▽

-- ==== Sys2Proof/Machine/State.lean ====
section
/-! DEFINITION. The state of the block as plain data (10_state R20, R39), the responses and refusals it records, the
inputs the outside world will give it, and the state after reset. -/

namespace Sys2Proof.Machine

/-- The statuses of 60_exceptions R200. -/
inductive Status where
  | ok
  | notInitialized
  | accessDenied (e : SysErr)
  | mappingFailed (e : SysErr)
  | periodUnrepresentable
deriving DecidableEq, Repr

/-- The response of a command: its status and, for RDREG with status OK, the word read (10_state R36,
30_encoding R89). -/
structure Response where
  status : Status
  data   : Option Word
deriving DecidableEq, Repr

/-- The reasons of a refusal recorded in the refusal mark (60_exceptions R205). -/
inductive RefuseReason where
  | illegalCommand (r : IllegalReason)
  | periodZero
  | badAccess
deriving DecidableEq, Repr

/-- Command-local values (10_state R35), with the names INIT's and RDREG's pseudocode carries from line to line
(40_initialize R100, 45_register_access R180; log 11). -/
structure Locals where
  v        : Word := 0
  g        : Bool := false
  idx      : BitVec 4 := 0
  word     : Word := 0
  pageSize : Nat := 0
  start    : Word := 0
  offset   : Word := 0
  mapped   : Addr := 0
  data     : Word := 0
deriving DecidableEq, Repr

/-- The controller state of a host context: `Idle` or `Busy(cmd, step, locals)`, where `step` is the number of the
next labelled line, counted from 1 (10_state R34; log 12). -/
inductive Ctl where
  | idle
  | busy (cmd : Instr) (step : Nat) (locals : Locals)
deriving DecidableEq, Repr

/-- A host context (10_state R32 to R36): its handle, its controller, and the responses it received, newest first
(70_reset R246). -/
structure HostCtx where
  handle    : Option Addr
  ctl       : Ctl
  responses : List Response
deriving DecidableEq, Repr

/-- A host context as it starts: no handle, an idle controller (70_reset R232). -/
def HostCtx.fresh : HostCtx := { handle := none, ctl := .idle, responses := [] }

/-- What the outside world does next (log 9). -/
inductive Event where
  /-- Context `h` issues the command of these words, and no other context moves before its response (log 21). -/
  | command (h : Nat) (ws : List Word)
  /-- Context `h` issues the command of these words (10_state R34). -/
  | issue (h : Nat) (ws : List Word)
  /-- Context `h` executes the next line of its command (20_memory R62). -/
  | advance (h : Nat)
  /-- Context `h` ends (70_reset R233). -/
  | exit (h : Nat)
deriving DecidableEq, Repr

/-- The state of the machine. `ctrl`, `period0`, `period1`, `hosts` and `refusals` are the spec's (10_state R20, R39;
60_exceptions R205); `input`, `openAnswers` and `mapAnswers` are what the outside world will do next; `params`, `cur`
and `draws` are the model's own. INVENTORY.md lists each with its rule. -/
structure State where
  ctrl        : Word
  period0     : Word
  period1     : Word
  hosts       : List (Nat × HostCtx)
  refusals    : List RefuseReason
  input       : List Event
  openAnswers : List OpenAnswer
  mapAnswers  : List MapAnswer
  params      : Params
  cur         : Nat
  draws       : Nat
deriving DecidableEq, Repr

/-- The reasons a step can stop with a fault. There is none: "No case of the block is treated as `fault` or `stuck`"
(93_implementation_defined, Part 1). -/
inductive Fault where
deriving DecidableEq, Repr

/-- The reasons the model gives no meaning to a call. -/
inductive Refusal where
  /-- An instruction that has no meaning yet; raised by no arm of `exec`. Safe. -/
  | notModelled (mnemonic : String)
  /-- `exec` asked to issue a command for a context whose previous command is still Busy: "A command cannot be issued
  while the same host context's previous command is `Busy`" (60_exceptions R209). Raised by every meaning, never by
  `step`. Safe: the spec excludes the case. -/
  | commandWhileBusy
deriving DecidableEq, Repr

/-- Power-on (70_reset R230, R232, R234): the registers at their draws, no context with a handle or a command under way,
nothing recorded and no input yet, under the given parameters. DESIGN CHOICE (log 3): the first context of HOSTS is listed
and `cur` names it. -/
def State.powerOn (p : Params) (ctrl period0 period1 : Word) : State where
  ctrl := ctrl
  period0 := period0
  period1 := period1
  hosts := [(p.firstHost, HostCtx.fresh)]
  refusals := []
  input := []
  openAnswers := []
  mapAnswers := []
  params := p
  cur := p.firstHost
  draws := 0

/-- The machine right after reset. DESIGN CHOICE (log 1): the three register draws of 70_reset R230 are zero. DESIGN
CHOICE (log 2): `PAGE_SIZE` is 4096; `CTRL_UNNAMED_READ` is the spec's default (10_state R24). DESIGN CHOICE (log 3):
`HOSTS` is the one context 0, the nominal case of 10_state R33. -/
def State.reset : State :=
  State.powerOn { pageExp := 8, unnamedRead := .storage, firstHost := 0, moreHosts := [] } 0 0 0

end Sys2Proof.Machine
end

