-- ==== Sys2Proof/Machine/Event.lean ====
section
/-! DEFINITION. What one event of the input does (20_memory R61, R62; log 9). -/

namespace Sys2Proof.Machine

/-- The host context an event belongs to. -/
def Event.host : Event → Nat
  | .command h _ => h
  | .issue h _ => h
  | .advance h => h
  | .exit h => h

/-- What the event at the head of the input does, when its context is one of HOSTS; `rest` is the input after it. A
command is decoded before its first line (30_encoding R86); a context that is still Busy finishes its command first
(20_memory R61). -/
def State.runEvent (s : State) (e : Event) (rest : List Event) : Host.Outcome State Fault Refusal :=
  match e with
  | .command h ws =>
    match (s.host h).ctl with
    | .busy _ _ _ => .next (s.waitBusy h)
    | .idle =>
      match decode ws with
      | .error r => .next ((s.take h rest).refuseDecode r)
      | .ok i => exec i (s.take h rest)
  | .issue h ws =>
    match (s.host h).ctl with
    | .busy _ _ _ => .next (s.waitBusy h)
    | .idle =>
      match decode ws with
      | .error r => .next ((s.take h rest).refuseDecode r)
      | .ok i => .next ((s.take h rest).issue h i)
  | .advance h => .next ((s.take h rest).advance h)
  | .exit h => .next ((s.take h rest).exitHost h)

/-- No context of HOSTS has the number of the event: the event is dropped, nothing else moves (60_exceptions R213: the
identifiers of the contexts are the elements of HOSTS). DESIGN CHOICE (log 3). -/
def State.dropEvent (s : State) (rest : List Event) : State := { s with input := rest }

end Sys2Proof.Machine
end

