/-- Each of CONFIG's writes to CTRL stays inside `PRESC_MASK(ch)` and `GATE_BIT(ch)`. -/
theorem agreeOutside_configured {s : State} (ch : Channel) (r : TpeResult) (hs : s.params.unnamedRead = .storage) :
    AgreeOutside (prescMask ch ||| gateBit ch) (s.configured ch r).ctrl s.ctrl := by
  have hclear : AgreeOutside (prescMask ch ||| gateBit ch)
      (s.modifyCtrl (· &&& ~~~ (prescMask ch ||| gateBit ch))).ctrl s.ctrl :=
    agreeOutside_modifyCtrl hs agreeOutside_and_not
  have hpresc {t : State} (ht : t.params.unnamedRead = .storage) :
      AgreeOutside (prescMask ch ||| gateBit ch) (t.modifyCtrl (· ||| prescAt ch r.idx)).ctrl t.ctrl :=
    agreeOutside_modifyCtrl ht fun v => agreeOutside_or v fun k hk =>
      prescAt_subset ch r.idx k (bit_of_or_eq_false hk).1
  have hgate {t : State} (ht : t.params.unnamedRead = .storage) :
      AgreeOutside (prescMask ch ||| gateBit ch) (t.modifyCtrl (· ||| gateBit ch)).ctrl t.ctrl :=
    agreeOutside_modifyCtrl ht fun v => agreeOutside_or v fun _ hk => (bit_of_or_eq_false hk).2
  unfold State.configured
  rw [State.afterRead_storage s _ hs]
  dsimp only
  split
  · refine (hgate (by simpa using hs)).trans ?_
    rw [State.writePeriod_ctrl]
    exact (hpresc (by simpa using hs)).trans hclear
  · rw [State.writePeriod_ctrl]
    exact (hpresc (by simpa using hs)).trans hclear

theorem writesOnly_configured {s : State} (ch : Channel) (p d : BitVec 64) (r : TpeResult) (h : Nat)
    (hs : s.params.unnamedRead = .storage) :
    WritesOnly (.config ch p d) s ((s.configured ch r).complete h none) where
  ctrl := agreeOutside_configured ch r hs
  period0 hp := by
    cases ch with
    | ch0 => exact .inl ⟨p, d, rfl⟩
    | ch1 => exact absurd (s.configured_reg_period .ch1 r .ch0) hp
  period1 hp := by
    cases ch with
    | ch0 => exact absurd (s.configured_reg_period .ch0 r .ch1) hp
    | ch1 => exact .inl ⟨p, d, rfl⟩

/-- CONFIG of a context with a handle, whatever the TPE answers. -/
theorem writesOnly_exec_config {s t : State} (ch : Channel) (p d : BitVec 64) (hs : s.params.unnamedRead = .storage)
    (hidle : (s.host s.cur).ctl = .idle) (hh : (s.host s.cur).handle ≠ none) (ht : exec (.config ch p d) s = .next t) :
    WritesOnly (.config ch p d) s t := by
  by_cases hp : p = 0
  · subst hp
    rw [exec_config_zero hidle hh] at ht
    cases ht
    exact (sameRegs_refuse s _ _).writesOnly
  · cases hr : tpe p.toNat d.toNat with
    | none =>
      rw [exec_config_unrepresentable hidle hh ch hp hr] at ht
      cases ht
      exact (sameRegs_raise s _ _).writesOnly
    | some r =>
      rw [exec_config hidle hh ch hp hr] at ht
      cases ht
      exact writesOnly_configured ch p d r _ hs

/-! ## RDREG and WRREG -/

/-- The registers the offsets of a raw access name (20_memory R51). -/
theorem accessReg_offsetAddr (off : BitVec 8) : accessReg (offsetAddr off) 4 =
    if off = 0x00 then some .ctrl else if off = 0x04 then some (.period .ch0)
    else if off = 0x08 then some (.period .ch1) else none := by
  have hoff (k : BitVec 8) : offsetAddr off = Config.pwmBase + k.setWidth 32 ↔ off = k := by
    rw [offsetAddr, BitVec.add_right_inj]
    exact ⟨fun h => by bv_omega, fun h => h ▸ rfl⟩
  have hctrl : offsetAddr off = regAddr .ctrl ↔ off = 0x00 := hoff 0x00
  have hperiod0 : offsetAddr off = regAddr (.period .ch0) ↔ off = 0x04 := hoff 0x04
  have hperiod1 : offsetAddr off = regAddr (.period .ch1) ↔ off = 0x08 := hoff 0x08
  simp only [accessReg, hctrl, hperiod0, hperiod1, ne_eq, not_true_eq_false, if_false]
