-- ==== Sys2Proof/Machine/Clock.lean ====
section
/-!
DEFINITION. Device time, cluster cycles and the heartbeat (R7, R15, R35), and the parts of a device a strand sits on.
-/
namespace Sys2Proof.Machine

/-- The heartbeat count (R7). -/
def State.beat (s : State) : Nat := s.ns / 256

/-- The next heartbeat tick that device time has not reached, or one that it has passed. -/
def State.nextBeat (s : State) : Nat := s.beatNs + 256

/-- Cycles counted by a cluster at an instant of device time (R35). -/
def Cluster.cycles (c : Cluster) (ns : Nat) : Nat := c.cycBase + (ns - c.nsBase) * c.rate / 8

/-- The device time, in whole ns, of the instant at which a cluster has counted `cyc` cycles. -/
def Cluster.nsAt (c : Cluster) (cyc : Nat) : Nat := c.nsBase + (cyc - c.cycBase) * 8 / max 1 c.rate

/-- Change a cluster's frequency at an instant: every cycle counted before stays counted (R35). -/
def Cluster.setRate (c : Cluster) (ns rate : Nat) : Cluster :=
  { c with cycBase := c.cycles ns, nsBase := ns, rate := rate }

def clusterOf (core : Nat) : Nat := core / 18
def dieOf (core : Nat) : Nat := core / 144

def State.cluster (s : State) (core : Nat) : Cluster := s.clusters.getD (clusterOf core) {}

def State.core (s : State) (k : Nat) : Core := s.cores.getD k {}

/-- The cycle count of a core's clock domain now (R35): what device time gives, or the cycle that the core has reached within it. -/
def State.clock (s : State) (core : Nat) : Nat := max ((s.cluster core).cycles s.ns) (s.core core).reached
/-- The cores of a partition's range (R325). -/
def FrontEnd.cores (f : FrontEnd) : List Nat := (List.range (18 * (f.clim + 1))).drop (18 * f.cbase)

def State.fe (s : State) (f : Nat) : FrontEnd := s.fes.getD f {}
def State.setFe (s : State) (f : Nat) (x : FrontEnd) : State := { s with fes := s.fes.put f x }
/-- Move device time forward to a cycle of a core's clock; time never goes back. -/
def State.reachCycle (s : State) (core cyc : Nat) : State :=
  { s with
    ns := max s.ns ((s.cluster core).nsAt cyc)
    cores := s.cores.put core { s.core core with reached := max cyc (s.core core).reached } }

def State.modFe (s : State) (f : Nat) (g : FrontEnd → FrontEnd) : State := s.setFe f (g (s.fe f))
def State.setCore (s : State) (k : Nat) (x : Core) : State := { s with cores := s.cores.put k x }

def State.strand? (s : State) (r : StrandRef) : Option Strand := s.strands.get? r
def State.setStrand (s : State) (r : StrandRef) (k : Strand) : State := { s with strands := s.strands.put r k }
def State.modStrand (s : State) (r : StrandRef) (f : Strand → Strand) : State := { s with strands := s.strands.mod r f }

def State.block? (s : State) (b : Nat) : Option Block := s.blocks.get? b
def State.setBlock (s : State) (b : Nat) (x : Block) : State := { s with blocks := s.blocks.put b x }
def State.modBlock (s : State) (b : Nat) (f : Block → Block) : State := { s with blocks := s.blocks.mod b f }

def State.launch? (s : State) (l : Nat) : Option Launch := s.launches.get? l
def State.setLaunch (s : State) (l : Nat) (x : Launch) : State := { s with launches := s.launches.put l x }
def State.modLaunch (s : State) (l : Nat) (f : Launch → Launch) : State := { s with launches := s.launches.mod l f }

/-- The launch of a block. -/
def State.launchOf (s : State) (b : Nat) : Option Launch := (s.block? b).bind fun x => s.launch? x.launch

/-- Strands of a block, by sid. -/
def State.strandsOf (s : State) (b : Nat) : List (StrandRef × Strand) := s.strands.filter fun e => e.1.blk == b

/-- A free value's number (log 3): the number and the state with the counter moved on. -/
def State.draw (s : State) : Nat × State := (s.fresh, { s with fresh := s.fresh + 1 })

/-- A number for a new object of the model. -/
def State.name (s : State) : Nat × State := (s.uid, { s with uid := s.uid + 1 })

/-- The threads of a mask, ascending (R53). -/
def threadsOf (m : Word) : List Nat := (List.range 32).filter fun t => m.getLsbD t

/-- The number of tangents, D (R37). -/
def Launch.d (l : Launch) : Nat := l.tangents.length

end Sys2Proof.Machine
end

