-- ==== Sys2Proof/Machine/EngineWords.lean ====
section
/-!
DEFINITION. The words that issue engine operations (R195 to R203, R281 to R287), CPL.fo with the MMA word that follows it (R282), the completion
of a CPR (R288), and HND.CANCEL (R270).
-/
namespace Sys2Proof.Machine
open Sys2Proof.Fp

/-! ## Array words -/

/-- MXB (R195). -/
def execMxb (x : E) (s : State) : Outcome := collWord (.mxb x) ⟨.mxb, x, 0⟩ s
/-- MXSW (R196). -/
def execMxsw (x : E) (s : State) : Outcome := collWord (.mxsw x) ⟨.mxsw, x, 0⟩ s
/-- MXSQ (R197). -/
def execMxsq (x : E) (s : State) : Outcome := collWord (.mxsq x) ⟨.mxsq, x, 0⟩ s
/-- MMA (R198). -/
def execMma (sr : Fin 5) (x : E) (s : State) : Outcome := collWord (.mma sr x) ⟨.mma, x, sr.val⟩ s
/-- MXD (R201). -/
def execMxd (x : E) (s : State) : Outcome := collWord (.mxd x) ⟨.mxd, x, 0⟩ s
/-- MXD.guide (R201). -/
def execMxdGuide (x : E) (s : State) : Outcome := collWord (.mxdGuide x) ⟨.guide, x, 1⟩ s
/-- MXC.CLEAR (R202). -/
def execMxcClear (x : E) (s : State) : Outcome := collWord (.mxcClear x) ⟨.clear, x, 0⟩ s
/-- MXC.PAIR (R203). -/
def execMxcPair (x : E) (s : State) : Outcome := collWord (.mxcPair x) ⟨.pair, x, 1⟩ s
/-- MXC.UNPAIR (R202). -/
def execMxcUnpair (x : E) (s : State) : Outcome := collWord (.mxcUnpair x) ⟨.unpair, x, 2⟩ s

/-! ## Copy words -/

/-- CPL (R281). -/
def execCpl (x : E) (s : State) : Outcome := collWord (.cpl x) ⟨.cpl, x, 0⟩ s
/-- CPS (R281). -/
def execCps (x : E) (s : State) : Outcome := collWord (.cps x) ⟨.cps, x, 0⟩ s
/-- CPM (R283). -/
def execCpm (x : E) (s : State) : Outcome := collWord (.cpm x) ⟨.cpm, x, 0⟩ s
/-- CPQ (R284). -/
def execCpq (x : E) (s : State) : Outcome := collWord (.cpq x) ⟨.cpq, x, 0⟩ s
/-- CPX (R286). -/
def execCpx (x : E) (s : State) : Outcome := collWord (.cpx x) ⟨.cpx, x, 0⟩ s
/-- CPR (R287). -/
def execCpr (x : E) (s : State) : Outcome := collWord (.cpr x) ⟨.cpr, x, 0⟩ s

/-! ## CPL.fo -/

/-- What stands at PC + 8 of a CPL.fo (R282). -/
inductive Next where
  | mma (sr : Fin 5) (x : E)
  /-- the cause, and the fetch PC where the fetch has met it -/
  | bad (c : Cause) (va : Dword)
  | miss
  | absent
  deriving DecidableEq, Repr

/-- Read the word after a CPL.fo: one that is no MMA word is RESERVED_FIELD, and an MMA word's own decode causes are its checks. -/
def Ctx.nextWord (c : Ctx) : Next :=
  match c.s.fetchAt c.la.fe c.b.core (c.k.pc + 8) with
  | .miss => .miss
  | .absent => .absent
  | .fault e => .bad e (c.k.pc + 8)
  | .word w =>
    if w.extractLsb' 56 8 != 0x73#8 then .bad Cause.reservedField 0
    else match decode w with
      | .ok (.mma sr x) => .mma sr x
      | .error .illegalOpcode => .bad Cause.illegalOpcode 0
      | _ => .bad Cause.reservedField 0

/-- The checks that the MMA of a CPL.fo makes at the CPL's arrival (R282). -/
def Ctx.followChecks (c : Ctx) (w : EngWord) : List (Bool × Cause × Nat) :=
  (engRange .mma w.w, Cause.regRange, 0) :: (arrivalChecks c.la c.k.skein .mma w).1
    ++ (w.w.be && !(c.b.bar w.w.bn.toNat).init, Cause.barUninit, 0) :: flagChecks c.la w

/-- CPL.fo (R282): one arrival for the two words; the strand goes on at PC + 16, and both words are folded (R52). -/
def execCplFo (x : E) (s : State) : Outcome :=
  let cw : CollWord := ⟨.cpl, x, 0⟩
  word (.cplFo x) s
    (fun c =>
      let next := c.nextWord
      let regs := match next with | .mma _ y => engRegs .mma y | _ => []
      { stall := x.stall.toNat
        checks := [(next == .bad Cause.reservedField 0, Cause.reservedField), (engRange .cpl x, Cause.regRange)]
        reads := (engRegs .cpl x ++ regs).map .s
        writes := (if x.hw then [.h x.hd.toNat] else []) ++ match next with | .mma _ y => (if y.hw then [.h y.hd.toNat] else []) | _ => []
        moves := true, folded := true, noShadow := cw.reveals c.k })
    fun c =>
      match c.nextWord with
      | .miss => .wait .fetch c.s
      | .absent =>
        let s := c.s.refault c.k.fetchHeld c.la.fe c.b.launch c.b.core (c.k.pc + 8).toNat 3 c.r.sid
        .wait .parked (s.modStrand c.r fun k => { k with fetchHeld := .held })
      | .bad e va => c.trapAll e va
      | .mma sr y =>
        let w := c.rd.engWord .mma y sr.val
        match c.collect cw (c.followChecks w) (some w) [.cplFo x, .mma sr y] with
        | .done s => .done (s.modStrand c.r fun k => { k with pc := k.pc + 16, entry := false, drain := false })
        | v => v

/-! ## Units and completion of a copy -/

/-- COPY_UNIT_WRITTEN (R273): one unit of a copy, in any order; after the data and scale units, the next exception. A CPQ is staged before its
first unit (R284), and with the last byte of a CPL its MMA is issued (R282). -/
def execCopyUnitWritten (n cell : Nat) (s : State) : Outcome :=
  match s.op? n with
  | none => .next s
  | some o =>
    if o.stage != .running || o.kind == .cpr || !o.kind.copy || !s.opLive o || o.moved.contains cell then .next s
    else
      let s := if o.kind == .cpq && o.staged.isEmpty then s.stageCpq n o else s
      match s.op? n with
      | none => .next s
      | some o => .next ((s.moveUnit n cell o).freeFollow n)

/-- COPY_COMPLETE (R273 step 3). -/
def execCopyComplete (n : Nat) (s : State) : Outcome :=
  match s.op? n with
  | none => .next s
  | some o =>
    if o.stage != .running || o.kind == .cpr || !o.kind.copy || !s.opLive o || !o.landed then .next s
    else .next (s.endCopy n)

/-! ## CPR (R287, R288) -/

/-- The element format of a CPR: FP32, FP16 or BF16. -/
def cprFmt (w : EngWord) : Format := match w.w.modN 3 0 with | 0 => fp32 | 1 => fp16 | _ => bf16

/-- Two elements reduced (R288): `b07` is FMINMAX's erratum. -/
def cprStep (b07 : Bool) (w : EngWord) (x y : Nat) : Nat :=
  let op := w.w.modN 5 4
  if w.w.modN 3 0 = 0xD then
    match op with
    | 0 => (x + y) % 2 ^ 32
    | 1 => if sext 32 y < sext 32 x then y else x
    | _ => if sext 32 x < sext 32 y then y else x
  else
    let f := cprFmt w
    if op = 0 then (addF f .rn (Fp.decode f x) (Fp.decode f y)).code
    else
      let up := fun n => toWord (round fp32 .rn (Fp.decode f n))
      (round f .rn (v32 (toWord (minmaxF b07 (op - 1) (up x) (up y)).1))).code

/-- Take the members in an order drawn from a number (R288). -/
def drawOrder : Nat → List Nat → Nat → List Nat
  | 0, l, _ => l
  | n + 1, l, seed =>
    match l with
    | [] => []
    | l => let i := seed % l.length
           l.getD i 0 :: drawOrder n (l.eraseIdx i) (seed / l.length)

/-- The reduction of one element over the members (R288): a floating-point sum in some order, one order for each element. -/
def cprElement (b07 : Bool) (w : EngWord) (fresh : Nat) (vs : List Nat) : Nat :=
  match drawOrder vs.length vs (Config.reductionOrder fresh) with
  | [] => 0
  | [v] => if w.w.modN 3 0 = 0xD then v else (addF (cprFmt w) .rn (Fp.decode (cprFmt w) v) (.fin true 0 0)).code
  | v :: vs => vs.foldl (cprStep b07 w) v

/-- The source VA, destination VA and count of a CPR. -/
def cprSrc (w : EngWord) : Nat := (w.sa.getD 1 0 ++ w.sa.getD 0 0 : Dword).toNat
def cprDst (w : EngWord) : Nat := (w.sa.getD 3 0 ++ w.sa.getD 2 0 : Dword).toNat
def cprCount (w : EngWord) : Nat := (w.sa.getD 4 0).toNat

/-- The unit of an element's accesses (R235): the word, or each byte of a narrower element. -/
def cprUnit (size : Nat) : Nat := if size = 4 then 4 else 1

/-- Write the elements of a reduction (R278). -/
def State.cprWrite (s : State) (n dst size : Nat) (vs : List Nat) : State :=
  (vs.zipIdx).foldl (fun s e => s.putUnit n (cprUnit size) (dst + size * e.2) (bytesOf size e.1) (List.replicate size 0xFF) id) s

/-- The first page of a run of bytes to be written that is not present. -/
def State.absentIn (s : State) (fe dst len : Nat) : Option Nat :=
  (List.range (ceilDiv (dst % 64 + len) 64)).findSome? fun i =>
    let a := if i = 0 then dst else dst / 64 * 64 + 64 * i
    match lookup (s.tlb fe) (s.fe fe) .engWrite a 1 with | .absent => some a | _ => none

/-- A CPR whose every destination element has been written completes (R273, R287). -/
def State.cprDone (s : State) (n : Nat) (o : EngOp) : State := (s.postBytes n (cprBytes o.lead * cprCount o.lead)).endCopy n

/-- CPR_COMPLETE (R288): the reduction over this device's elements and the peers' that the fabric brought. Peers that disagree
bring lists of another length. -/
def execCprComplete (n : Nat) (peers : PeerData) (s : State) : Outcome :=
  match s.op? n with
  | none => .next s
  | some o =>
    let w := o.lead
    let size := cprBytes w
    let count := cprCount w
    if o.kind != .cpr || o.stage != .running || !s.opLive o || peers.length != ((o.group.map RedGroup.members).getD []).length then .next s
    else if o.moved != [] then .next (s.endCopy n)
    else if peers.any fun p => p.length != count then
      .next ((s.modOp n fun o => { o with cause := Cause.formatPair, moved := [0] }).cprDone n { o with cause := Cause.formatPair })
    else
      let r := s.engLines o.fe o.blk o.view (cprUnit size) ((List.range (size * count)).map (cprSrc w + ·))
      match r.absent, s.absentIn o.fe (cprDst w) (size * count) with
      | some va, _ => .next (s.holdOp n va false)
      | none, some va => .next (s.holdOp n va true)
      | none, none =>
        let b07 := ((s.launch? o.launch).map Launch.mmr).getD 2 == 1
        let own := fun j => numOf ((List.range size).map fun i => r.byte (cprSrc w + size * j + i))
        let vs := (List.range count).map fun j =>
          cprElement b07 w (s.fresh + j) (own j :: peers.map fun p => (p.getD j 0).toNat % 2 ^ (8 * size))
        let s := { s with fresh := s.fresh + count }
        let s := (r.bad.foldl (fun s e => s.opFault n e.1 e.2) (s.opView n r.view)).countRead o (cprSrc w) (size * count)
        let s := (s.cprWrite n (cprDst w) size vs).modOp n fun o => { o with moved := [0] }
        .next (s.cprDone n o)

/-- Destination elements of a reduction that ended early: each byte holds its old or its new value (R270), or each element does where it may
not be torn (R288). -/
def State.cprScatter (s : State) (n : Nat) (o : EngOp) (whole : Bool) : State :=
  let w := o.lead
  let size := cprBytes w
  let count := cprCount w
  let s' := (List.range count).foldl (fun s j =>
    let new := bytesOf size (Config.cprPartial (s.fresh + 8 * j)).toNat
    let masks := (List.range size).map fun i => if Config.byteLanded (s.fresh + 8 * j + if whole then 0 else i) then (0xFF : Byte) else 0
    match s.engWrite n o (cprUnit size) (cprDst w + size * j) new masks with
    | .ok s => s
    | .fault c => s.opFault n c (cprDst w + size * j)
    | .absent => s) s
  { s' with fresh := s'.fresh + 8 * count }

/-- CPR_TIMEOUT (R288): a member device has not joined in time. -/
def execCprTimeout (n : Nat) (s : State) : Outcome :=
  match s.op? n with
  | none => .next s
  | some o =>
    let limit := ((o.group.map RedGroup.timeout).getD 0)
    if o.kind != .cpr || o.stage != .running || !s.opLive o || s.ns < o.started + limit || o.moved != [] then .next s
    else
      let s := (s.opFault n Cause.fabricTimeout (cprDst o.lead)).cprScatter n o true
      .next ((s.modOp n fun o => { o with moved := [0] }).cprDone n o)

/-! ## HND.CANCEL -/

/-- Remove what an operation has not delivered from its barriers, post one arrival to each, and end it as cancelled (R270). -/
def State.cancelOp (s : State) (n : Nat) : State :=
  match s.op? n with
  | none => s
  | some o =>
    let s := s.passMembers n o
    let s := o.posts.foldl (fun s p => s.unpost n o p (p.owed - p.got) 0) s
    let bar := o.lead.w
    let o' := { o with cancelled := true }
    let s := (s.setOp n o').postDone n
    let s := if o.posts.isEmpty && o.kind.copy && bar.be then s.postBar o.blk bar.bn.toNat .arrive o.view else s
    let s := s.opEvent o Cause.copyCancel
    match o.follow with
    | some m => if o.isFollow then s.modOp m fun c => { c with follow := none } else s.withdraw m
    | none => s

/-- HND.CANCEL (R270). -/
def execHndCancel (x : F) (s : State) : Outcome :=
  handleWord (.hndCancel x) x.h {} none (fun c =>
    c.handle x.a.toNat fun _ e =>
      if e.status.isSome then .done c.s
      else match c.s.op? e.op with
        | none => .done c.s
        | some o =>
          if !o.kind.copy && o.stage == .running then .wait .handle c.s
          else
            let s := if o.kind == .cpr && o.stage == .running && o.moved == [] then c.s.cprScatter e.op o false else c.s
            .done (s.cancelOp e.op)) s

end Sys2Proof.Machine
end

△

What are the lines above, starting at the one with "Copy words -/" and ending at the one with "def Ctx.followChecks (c"? Give them again exactly, and only them.

/-! ## Copy words -/

/-- CPL (R281). -/
def execCpl (x : E) (s : State) : Outcome := collWord (.cpl x) ⟨.cpl, x, 0⟩ s
/-- CPS (R281). -/
def execCps (x : E) (s : State) : Outcome := collWord (.cps x) ⟨.cps, x, 0⟩ s
/-- CPM (R283). -/
def execCpm (x : E) (s : State) : Outcome := collWord (.cpm x) ⟨.cpm, x, 0⟩ s
/-- CPQ (R284). -/
def execCpq (x : E) (s : State) : Outcome := collWord (.cpq x) ⟨.cpq, x, 0⟩ s
/-- CPX (R286). -/
def execCpx (x : E) (s : State) : Outcome := collWord (.cpx x) ⟨.cpx, x, 0⟩ s
/-- CPR (R287). -/
def execCpr (x : E) (s : State) : Outcome := collWord (.cpr x) ⟨.cpr, x, 0⟩ s

/-! ## CPL.fo -/

/-- What stands at PC + 8 of a CPL.fo (R282). -/
inductive Next where
  | mma (sr : Fin 5) (x : E)
  /-- the cause, and the fetch PC where the fetch has met it -/
  | bad (c : Cause) (va : Dword)
  | miss
  | absent
  deriving DecidableEq, Repr

/-- Read the word after a CPL.fo: one that is no MMA word is RESERVED_FIELD, and an MMA word's own decode causes are its checks. -/
def Ctx.nextWord (c : Ctx) : Next :=
  match c.s.fetchAt c.la.fe c.b.core (c.k.pc + 8) with
  | .miss => .miss
  | .absent => .absent
  | .fault e => .bad e (c.k.pc + 8)
  | .word w =>
    if w.extractLsb' 56 8 != 0x73#8 then .bad Cause.reservedField 0
    else match decode w with
      | .ok (.mma sr x) => .mma sr x
      | .error .illegalOpcode => .bad Cause.illegalOpcode 0
      | _ => .bad Cause.reservedField 0

/-- The checks that the MMA of a CPL.fo makes at the CPL's arrival (R282). -/
def Ctx.followChecks (c : Ctx) (w : EngWord) : List (Bool × Cause × Nat) :=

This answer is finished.